Differentiate between 2 and 02 in bash script

I have a bash script that takes the date, month and year as separate arguments. Using that, a url is constructed which then uses wget to fetch content and store it in an html file (say t.html). Now, the user may enter a 2 digit month/date (as in 02 instead of just 2 and vice-versa). How do I distinguish between the above two formats and correct for this from within the script?

The url works as follows:

Date: a 2 digit input is needed. So a 7 must be supplied as 07 for the url to be constructed properly. Here I am looking for a check that would append a zero to the date in case it is less than 10 and does not already have a zero in front. So, 7 should become 07 for the date field before the url is constructed.

Month: a 2 digit input is needed, but here the url automatically appends the 0 in case month < 10. So, if the user enters 2, then the url forms 02, but if the user enters 02, the url forms 002. Here, the 0 may need to be appended or removed.

P.S: I know this method followed by the url s*c&s, but I just need to work with it.

开发者_C百科Thanks,

Sriram

---

It's a little unclear what you're asking for. If you're only looking to strip one leading zero, then this will do:

month=${month#0}

This will turn 02 into 2, and 12 remains 12.

If you need to remove more than one zero (above 002 will turn into 02), you'll need to do something different, like using regular expressions

while [ -z "${month##0*}" ]; do month=${month#0}; done

or use regular expressions, like with sed

month=$(sed -e 's/^0*//'<<<"$month")

HTH

EDIT
As per your edit; as has already been suggested, use printf

month=$(printf %02d "$month")

this will turn 2 into 02, 12 remains as is, as does 123. If you want to force a two digit number or you don't have printf (which is a shell built-in in bash, and usually available otherwise too, so chances are pretty low), sed can help again

month=$(sed -e 's/.*\(..\)$/\1/'<<<"00$month")

which will prepend two zeros (002) and keep the last two characters (02), turning the empty string into 00 as well. This will turn a into 0a too though.
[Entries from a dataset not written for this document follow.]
-- ==== Sys2Proof/Machine/Core.lean ====
section
/-!
DEFINITION. The block as the host reads it: its state, its stops, its step and its state after reset.
-/
def Sys2Proof.core : Host.Core := { State := Sys2Proof.Machine.State, Fault := Sys2Proof.Machine.Fault, Refusal := Sys2Proof.Machine.Refusal, step := Sys2Proof.Machine.step, reset := Sys2Proof.Machine.State.reset }
end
Come to think of it, you don't need sed for this

month="00$month"
month="${month:0-2}"

(The 0- is required to disambiguate from default value expansion)

---

Just use printf.

For example $(printf "%02d" $day) to add the leading zero in case.
And $(printf "%1d" $month) to strip the zero in case.

---

To strip all leading zeros, regardless of the number and regardless of the number of final digits (it fixes "010" for example):

shopt -s extglob
month=009
month=${month##+(0)}
echo "$month"

Demo:

$ for a in 2 02 002 0002 20 020 00200; do echo ${a##+(0)}; done
2
2
2
2
20
20
200

To fix any date:

shopt -s extglob
fixdigits () {
    if (( ${#1} > 2 || ${#1} < 1 ))
    then
        echo "Invalid number of digits"
        return 1
    fi
    printf '%.2d\n' 0${1##+(0)}
}

Demo:

$ for a in 2 02 002 0002 20 020 00200; do fixdigits $a; done
02
02
Invalid number of digits
Invalid number of digits
02
Invalid number of digits
Invalid number of digits

Alternatively:

shopt -s extglob
fixdigits () {
    digits=${1##+(0)}
    if (( ${#digits} > 2 || ${#digits} < 1 ))
    then
        echo "Invalid number of digits"
        return 1
    fi
    printf '%.2s\n' 0$digits
}

Demo:

$ for a in 2 02 002 0002 20 020 00200; do fixdigits $a; done
02
02
02
02
02
02
Invalid number of digits